EXERCISE DETAILS: The expected response is a copy of every line in the entries below that includes the word "Health".

***** RECORDED DATA

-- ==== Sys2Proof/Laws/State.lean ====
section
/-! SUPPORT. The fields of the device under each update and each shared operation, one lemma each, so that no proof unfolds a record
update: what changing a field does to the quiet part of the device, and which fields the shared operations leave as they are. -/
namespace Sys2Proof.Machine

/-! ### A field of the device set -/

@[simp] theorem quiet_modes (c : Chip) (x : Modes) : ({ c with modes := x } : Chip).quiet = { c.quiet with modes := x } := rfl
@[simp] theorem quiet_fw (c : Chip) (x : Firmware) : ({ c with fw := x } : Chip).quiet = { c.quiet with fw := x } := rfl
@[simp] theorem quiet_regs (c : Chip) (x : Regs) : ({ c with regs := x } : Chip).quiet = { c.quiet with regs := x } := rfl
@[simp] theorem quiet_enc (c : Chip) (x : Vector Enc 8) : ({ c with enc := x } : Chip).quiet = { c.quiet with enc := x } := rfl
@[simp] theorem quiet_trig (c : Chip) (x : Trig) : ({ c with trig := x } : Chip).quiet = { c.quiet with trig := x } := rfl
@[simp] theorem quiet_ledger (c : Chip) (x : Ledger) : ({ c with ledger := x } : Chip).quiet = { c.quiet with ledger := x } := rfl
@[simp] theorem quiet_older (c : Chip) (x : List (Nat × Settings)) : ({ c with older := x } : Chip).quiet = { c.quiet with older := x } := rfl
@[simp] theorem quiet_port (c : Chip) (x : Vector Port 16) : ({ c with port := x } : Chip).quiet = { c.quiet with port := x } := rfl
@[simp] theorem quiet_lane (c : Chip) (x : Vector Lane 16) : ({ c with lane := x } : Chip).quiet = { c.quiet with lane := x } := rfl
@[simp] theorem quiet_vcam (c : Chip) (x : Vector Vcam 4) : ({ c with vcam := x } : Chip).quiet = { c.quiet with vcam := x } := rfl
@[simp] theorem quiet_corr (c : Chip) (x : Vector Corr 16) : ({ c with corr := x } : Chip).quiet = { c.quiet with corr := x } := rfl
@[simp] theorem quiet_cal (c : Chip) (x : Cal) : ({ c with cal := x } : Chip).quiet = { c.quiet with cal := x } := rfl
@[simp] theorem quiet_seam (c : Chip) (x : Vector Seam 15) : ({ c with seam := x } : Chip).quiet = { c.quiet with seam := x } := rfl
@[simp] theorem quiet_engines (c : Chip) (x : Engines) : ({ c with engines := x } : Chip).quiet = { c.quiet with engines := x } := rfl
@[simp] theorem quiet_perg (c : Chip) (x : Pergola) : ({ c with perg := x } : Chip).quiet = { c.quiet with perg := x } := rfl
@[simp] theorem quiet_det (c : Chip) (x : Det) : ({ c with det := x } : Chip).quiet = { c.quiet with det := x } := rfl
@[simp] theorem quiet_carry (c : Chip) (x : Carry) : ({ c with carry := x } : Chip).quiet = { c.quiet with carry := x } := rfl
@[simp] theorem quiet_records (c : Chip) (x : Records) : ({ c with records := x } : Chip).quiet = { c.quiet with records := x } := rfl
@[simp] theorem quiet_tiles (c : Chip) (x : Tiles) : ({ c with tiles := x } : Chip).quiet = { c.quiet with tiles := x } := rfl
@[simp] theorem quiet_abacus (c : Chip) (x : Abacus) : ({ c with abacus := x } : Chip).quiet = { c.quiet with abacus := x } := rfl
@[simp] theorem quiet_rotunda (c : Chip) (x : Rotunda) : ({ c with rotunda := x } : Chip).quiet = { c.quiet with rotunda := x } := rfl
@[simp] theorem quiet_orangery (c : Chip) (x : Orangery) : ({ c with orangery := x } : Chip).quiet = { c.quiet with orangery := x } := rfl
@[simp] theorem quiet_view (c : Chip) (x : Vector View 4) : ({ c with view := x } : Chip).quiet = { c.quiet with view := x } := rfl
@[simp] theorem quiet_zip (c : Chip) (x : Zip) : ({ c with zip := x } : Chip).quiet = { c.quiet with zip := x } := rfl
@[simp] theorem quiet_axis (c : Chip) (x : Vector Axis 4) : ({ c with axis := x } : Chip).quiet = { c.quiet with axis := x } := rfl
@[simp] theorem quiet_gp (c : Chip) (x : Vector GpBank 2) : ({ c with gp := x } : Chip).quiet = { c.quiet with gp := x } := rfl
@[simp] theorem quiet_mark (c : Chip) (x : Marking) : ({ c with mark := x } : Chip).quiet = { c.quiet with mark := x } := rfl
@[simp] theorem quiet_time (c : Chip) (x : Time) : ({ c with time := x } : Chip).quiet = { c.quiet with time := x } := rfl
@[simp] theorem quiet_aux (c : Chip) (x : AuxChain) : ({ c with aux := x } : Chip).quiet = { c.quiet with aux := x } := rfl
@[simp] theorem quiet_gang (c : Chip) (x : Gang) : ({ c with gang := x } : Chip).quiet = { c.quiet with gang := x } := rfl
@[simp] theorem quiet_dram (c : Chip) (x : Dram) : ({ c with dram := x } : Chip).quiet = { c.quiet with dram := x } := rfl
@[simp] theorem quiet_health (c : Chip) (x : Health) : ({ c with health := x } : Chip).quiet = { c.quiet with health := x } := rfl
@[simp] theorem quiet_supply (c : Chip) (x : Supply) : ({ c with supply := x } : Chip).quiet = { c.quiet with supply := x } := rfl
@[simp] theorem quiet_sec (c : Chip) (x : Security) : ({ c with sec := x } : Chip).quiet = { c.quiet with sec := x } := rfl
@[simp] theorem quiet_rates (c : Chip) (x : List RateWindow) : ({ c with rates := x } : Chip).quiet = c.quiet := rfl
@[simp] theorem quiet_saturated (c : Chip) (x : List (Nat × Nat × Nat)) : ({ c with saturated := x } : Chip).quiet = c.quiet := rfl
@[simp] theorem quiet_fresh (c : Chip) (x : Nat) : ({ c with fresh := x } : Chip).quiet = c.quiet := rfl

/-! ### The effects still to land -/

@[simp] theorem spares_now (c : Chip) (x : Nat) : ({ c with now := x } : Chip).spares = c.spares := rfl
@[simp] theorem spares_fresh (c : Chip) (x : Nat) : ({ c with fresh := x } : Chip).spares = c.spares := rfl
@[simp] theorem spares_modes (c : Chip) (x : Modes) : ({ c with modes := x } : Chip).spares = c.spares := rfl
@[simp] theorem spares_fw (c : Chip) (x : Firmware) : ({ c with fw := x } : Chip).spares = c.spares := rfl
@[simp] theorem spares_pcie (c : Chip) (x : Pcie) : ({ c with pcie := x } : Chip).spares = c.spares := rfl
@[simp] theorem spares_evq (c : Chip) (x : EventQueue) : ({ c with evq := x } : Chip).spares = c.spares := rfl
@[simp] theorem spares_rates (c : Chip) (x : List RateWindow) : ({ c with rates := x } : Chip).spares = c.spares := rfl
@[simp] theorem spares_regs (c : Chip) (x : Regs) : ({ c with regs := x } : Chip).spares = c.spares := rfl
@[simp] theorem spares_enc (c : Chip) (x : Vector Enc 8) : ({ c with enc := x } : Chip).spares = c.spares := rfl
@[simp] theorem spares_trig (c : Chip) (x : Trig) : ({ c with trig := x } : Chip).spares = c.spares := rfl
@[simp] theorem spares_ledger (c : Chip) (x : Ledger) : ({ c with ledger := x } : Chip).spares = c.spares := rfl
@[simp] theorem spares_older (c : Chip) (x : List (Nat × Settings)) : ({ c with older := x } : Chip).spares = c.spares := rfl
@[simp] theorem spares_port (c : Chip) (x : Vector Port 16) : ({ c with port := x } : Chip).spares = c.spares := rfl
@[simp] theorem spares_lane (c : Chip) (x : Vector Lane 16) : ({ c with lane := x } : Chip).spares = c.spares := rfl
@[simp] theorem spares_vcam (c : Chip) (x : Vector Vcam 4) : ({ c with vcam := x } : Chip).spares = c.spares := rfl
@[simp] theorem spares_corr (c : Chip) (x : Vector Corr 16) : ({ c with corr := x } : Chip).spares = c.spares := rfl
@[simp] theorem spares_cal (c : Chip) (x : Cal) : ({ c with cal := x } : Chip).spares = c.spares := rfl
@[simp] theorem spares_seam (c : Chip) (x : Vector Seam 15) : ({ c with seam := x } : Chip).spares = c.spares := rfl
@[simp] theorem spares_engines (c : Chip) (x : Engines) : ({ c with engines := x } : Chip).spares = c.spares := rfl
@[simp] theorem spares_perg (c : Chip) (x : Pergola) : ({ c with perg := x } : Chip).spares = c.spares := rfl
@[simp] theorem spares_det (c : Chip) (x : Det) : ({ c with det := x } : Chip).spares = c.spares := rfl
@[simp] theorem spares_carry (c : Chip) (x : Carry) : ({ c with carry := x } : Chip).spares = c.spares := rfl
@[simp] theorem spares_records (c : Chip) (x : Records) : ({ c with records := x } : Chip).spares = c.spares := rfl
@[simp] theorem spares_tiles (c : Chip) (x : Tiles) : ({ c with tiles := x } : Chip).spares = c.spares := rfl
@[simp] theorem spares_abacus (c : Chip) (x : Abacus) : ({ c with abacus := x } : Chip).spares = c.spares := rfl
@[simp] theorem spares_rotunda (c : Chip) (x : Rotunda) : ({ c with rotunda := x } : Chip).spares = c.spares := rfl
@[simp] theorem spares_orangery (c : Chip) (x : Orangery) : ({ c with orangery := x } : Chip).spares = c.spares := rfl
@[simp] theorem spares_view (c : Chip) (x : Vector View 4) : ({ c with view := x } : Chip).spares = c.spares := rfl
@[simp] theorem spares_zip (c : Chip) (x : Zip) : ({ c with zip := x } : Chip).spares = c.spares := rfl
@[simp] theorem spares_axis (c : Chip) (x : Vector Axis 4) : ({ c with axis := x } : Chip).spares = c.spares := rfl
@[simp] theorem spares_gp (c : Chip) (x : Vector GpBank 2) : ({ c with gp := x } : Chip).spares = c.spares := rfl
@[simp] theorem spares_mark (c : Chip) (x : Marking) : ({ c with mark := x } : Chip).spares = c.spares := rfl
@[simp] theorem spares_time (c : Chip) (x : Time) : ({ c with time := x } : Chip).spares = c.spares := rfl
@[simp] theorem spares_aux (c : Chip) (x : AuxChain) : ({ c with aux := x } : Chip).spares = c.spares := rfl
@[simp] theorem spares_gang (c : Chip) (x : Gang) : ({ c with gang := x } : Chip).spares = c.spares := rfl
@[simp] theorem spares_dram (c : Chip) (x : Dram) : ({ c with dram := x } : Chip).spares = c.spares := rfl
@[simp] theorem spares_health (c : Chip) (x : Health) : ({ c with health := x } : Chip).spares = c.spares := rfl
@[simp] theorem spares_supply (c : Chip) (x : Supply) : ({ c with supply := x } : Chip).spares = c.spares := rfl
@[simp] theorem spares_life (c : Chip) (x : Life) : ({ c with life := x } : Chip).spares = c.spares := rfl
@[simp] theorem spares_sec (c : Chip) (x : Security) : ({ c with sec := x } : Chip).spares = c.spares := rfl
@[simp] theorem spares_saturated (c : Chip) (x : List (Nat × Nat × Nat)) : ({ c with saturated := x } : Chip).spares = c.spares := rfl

**********

ANSWER TO THE EXERCISE:
@[simp] theorem quiet_health (c : Chip) (x : Health) : ({ c with health := x } : Chip).quiet = { c.quiet with health := x } := rfl
@[simp] theorem spares_health (c : Chip) (x : Health) : ({ c with health := x } : Chip).spares = c.spares := rfl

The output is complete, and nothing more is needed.